Start of EXERCISE INPUTS

-- ==== Sys2Proof/Machine/Thermal.lean ====
section
/-!
DEFINITION. Thermal management (R523 to R539): a sensor's reading and the writes of the THM registers.
-/

namespace Sys2Proof.Machine

/-- Sensor k's TYPE is not off: an on-die sensor always, a remote one by TYPE (R523, R527). -/
def Chip.thmOn (m : Chip) (k : Nat) : Bool := 16 ≤ k || m.fld .thmSCfg k 1 0 != 0

/-- A THM fault or event names the sensor and its reading (R539). -/
def Chip.thmPayload (m : Chip) (k : Nat) : List Word := [wd k, wdI (m.sensor k).t]

/-- A reading lies within MARGIN of one of the six points (R527). -/
def Chip.thmNear (m : Chip) (k : Nat) (t : Int) : Bool :=
  let g : Int := 10 * (m.fld .thmCfg 0 12 8 : Int)
  let near := fun (p : Int) => p - g ≤ t && t ≤ p + g
  (List.range 3).any (fun i => near (m.thmPoint k i) || near (m.thmPoint k i - m.thmHyst k i))

/-- THM_WARN of sensor k. -/
def Chip.thmWarn (m : Chip) (k : Nat) : Chip := m.raise 112 k (m.thmPayload k)

/-- Entry to SHUTDOWN (R529, R531): the branches that name the sensor are switched off while SHUTBRN = 1. -/
def Chip.thmShut (m : Chip) (k : Nat) (fromNormal : Bool) : Chip :=
  let m := m.putSensor k { m.sensor k with st := .shutdown }
  let m := m.raise 113 k (m.thmPayload k)
  let m := if fromNormal then m.thmWarn k else m
  if m.flag .thmCfg 0 1 && m.pwr.base != .shadow then m.eachBranch (fun n m => if m.brnF .brnNThm n 4 0 = k then m.brnOffCmd n else m) else m

/-- The upward transition that a reading makes, or the downward ones together in table order (R529). -/
def Chip.thmStep (m : Chip) (k : Nat) : Chip :=
  let s := m.sensor k
  let shut := m.thmPoint k 2
  let throt := m.thmPoint k 1
  let warn := m.thmPoint k 0
  let low := s.st = .normal || s.st = .warn
  if (low || s.st = .throttle) && 2 ≤ s.nShut then m.thmShut k (s.st = .normal)
  else if low && 2 ≤ s.nThrot && s.t < shut then
    let m := m.putSensor k { s with st := .throttle }
    let m := (m.eventRecord 228 k (m.thmPayload k)).event 228
    if s.st = .normal then m.thmWarn k else m
  else if s.st = .normal && 2 ≤ s.nWarn && s.t < throt then (m.putSensor k { s with st := .warn }).thmWarn k
  else
    let st := if s.st = .shutdown && s.t ≤ shut - m.thmHyst k 2 then ThmSt.throttle else s.st
    let st := if st = .throttle && s.t ≤ throt - m.thmHyst k 1 then ThmSt.warn else st
    let down := st = .warn && s.t ≤ warn - m.thmHyst k 0
    let m := m.putSensor k { s with st := if down then .normal else st }
    -- the table's action is a record alone: an EVENT record of THM_THROTTLE's source, without its event (DEDUCED, log entry 47)
    if down then m.eventRecord 228 k (m.thmPayload k) else m

/-- The time between two readings of a sensor in µs: 10 Hz, or 1 kHz (R527). -/
def Sensor.period (s : Sensor) : Nat := if s.fast then 1000 else 100000

/-- A reading of sensor k, due since its last one (R525 to R529): its temperature in 0.1 °C, or an open or shorted remote channel. -/
def Chip.thmReading (m : Chip) (k : Nat) (t : Int) (bad : Bool) : Chip :=
  if !m.thmOn k then m
  else
    let m := m.elapse (m.sensor k).readAt (m.sensor k).period
    let m := m.putSensor k { m.sensor k with readAt := m.now, held := none }
    let s := m.sensor k
    let s := if s.st = .off then { s with st := .normal } else s
    if bad && k < 16 then
      let m := m.putSensor k { s with st := .fault, valid := false, nOk := 0, nShut := 0, nThrot := 0, nWarn := 0 }
      if s.st = .fault then m else m.raise 114 k (m.thmPayload k)
    else
      let near := m.thmNear k t
      let out := if near then 0 else s.nOut + 1
      let up := fun (i n : Nat) => if m.thmPoint k i ≤ t then n + 1 else 0
      let s := { s with t := t, fast := near || (s.fast && out < 100), nOut := min 100 out,
                        die := 16 ≤ k && (1300 < t || t < -450) }
      if s.st = .fault then
        if 10 ≤ s.nOk + 1 then
          m.putSensor k { s with st := .normal, valid := true, nOk := 0, nShut := 0, nThrot := 0, nWarn := 0 }
        else m.putSensor k { s with nOk := s.nOk + 1 }
      else
        let s := { s with valid := true, nShut := min 2 (up 2 s.nShut), nThrot := min 2 (up 1 s.nThrot),
                          nWarn := min 2 (up 0 s.nWarn) }
        (m.putSensor k s).thmStep k

/-- A write of a THM register (R529, R530). -/
def thmAct (r : RName) (i : Nat) (d : Word) (_m : Chip) : Act :=
  match r with
  | .thmFuncMask => if i = 0 then actNone else actStore r i d
  | .thmSCfg =>
    if 16 ≤ i then { eff := fun m => (m.put r i (setBits (m.get r i) 15 8 (bits d 15 8)), .ok) }
    else
      { v := { erange := bits d 1 0 = 3 }
        eff := fun m =>
          let was := m.fld .thmSCfg i 1 0
          let m := m.store r i d
          let now := bits d 1 0
          (if now = 0 then m.putSensor i Sensor.init
           else if was = 0 then m.putSensor i { Sensor.init with st := .normal, readAt := m.now }
           else m, .ok) }
  | .thmSThr =>
    let w := sbits d 7 0
    let t := sbits d 15 8
    let s := sbits d 23 16
    { v := { erange := !(w ≤ t && t < s) || (16 ≤ i && 125 < s) }
      eff := fun m =>
        ((m.store r i d).putSensor i { m.sensor i with nShut := 0, nThrot := 0, nWarn := 0, held := some (m.thmWords i) }, .ok) }
  | .thmSHyst => actDo {} (fun m => (m.store r i d).putSensor i { m.sensor i with held := some (m.thmWords i) })
  | _ => actStore r i d

/-- The code of a sensor's state. -/
def ThmSt.code : ThmSt → Nat
  | .off => 0 | .normal => 1 | .warn => 2 | .throttle => 3 | .shutdown => 4 | .fault => 5

/-- THM_Sk_STAT. -/
def Chip.thmStat (m : Chip) (k : Nat) : Word :=
  let s := m.sensor k
  wd (unI s.t 16 + s.st.code * 65536 + b2n s.fast * 2 ^ 19 + b2n s.valid * 2 ^ 20)

/-- THM_FUNCf_RED in 0.1 %. -/
def Chip.thmFuncRed (m : Chip) (f : Nat) : Word := wdI (rdiv (m.funcRed f * 1000) 16777216)

end Sys2Proof.Machine
end

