-- ==== Sys2Proof/Machine/Strands.lean ====
section
/-!
DEFINITION. Strands between instructions (R93 to R99, R106 to R110, R119 to R123): the LAY_CMD commands, the lanes, the
ends of waits, the timer, faults; the bundle loader (R128 to R134); and the registers of LAY.
-/

namespace Sys2Proof.Machine

/-! ### Faults (R122) -/

/-- A strand fault of kind 0 BUDGET, 1 ILLEGAL, 2 ACCESS, 3 USER (R94, R122): its source is raised with the strand's number;
a strand that the reaction has not fenced is HALTED. -/
def Chip.strandFault (m : Chip) (k kind : Nat) (payload : List Word) : Chip :=
  let m := m.raise (19 + 4 * Owner.code (m.strand k).owner + kind) k payload
  if (m.strand k).st = .running then m.strandEnd k .halted (3 + kind) else m

/-- The program region of an owner as offsets of the store: first byte and size (R128, R144). -/
def regionOf : Owner → Nat × Nat
  | .vendor => (0, 0x30000)
  | .host => (0x30000, 0x40000)
  | .svc => (0x70000, 0x10000)

/-- An offset is an instruction address in an owner's region (R143). -/
def inRegion (o : Owner) (pc : Nat) : Bool :=
  pc % 4 = 0 && (regionOf o).1 ≤ pc && pc < (regionOf o).1 + (regionOf o).2

/-! ### The lanes (R95, R96) -/

/-- The priority a strand holds its lane with. -/
def Chip.lanePrio (m : Chip) (k : Nat) : Nat := (m.strand k).runPrio

/-- The READY strand that is next: the highest priority, then queue order. -/
def Chip.nextReady (m : Chip) : Option Nat :=
  ((List.range 4).reverse).findSome? (fun p => m.lay.queue.find? (fun k => (m.strand k).prio = p))

/-- A READY strand takes a lane (R94): a new activation begins unless its own goes on. -/
def Chip.takeLane (m : Chip) (k : Nat) : Chip :=
  let s := m.strand k
  ((m.putStrand k { s with st := .running, runPrio := s.prio, act := if s.keep then s.act else 0, keep := false,
                           slice := 0 }).queueDrop k).wake .lay

/-- A RUNNING strand gives up its lane and its activation goes on (R96). -/
def Chip.displace (m : Chip) (k : Nat) (front : Bool) : Chip :=
  let m := m.putStrand k { m.strand k with st := .ready, keep := true }
  if front then m.queueFront k else m.queueBack k

/-- The RUNNING strands of lowest priority. -/
def Chip.lowestRunning (m : Chip) : List Nat :=
  m.running.filter (fun k => m.running.all (fun j => m.lanePrio k ≤ m.lanePrio j))

/-- One lane is assigned, if a strand is due one. Which of several RUNNING strands of the lowest priority is displaced is
open (DESIGN CHOICE, log entry 61). -/
def Chip.assignLane (m : Chip) : Chip :=
  match m.nextReady with
  | none => m
  | some k =>
    if m.running.length < 4 then m.takeLane k
    else
      let low := m.lowestRunning
      let v := low.getD (m.openVal % low.length) 0
      if m.lanePrio v < (m.strand k).prio then ((m.displace v true).takeLane k).when (low.length != 1) Chip.spend else m

/-- The lanes are filled at an instruction boundary (R95). -/
def Chip.dispatch (m : Chip) : Chip := (List.range 8).foldl (fun m _ => m.assignLane) m

/-- A slice ends (R96). -/
def Chip.sliceEnd (m : Chip) (k : Nat) : Chip :=
  let s := m.strand k
  if s.st = .running && m.fld .layCfg 0 16 4 ≤ s.slice && m.lay.queue.any (fun j => (m.strand j).prio = s.runPrio) then
    m.displace k false
  else m

/-! ### Issue -/

/-- The next instruction would exceed the activation's budget (R121). -/
def Chip.overBudget (m : Chip) (k : Nat) : Bool := m.fld .layBudget k 20 0 ≤ (m.strand k).act

/-- A RUNNING strand's next instruction would exceed its budget: it is not issued (R121). -/
def Chip.budgetFault (m : Chip) (k : Nat) : Chip :=
  if (m.strand k).st = .running && m.overBudget k then m.strandFault k 0 [] else m

/-! ### Waits (R106 to R110, R157) -/

/-- A register as an instruction's destination (R145). -/
def Strand.dst (s : Strand) (r : Nat) (w : Word) : Strand := s.put r (if r = 14 then w &&& 0xFFF else w)

/-- The entry a token names, if it is in use with that serial (R113). Bits [31:16] of a token are 0 (R111): a word with another
value there names no entry (DESIGN CHOICE, log entry 75). -/
def Strand.tokenEntry (s : Strand) (t : Word) : Option Nat :=
  let e := bits t 3 0
  if (s.tok e).used && !(s.tok e).dropped && bits t 31 4 = (s.tok e).serial then some e else none

/-- Another strand has waited longer for a word of channel c (R498). -/
def Chip.waitsBefore (m : Chip) (k c : Nat) : Bool :=
  (List.range 256).any (fun j =>
    let o := m.strand j
    j != k && o.st = .waiting && (match o.wait with
      | some (.mbox ch _) => ch = c
      | _ => false) && ((m.strand k).st != .waiting || o.waitAt < (m.strand k).waitAt))

/-- A wait's condition is met (R106). A delay is met by time alone. -/
def Chip.waitMet (m : Chip) (k : Nat) : WaitOn → Bool
  | .delay => false
  | .tick _ => (m.strand k).tick
  | .line l count _ => m.get .layEvline l != count
  | .token t _ =>
    match (m.strand k).tokenEntry t with
    | some e => ((m.strand k).tok e).done.isSome
    | none => true
  | .mbox ch _ =>
    match sideOf (.strands (m.strand k).owner (m.strand k).group) ch with
    | some a => !(m.mq ch (!a)).isEmpty && !m.waitsBefore k ch
    | none => false
  | .access => false

/-- What a wait whose condition is met writes and takes (R157). -/
def Chip.waitTake (m : Chip) (k : Nat) : WaitOn → Chip
  | .delay => m.putStrand k ((m.strand k).status .ok 1)
  | .tick d =>
    let s := m.strand k
    m.putStrand k ({ (s.dst d (wd s.missed)) with tick := false, missed := 0 }.status .ok 2)
  | .line l _ d => m.putStrand k (((m.strand k).dst d (m.get .layEvline l)).status .ok 3)
  | .token t d =>
    let s := m.strand k
    match s.tokenEntry t with
    | none => m.putStrand k (s.status .erange 0)
    | some e =>
      match (s.tok e).done with
      | none => m
      | some (st, w) =>
        m.putStrand k (((s.putTok e { s.tok e with used := false, done := none }).dst d (if st = .ok then w else 0)).status st 4)
  | .mbox ch d =>
    match sideOf (.strands (m.strand k).owner (m.strand k).group) ch with
    | none => m
    | some a =>
      match m.mbxRecv ch a with
      | some (m', w) => m'.putStrand k (((m'.strand k).dst d w).status .ok 5)
      | none => m
  | .access => m

/-- The instruction after the one a strand stands at. -/
def Chip.pcNext (m : Chip) (k : Nat) : Chip := m.putStrand k { m.strand k with pc := (m.strand k).pc + 4 }

/-- A WAITING strand's condition is met: its results are written and it is READY after the wait (R94). A held access ends
with HELD_ACCESS_COMPLETE. -/
def Chip.waitWake (m : Chip) (k : Nat) : Chip :=
  let s := m.strand k
  if s.st != .waiting then m
  else
    match s.wait with
    | some .delay => (((m.elapse s.waitAt s.timeout).waitTake k .delay).pcNext k).strandReady k
    | some w => if m.waitMet k w then ((m.waitTake k w).pcNext k).strandReady k else m
    | none => m

/-- A strand's timer ticks (R110). Its context ticks in every state but FREE. -/
def Chip.timerTick (m : Chip) (k : Nat) : Chip :=
  let s := m.strand k
  if s.st = .free || s.period = 0 then m
  else
    (m.elapse s.timerAt s.period).putStrand k
      { s with timerAt := s.timerAt + s.period, tick := true, missed := if s.tick then satTo (2 ^ 32 - 1) (s.missed + 1) else s.missed }

/-- A strand waits for a tick of its timer that falls due by the time its wait times out (R108). -/
def Strand.tickFirst (s : Strand) : WaitOn → Bool
  | .tick _ => s.period != 0 && s.timerAt + s.period ≤ s.waitAt + s.timeout
  | _ => false

/-- The timeout of a wait expires (R108): a condition met by then wins; otherwise nothing is consumed. -/
def Chip.waitTimeout (m : Chip) (k : Nat) : Chip :=
  let s := m.strand k
  if s.st != .waiting || s.timeout = 0 then m
  else
    match s.wait with
    | some .delay => m
    | some .access => m
    | some w =>
      if s.tickFirst w then (m.timerTick k).waitWake k
      else
      let m := m.elapse s.waitAt s.timeout
      if m.waitMet k w then m.waitWake k
      else ((m.putStrand k ((m.strand k).status .etimeout 7)).pcNext k).strandReady k
    | none => m

/-- What was commanded of a strand on a held access acts at the boundary after it, as its row of R94 says by then (R99). -/
def Chip.heldCmd (m : Chip) (k : Nat) (c : HeldCmd) : Chip :=
  match c with
  | .halt => m.strandHalt k
  | .free => if (m.strand k).st = .fenced then m else m.strandFree k
  | .fence src => m.strandFence k src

End of EXERCISE INPUTS

## WHAT NEEDS TO BE DONE
Would you quote everything above from the line containing "if (s.tok e).used" down to the line containing "def Chip.waitTake (m"? Include both of those lines and nothing else.

## RESULT OF THE TASK
  if (s.tok e).used && !(s.tok e).dropped && bits t 31 4 = (s.tok e).serial then some e else none

/-- Another strand has waited longer for a word of channel c (R498). -/
def Chip.waitsBefore (m : Chip) (k c : Nat) : Bool :=
  (List.range 256).any (fun j =>
    let o := m.strand j
    j != k && o.st = .waiting && (match o.wait with
      | some (.mbox ch _) => ch = c
      | _ => false) && ((m.strand k).st != .waiting || o.waitAt < (m.strand k).waitAt))

/-- A wait's condition is met (R106). A delay is met by time alone. -/
def Chip.waitMet (m : Chip) (k : Nat) : WaitOn → Bool
  | .delay => false
  | .tick _ => (m.strand k).tick
  | .line l count _ => m.get .layEvline l != count
  | .token t _ =>
    match (m.strand k).tokenEntry t with
    | some e => ((m.strand k).tok e).done.isSome
    | none => true
  | .mbox ch _ =>
    match sideOf (.strands (m.strand k).owner (m.strand k).group) ch with
    | some a => !(m.mq ch (!a)).isEmpty && !m.waitsBefore k ch
    | none => false
  | .access => false

/-- What a wait whose condition is met writes and takes (R157). -/
def Chip.waitTake (m : Chip) (k : Nat) : WaitOn → Chip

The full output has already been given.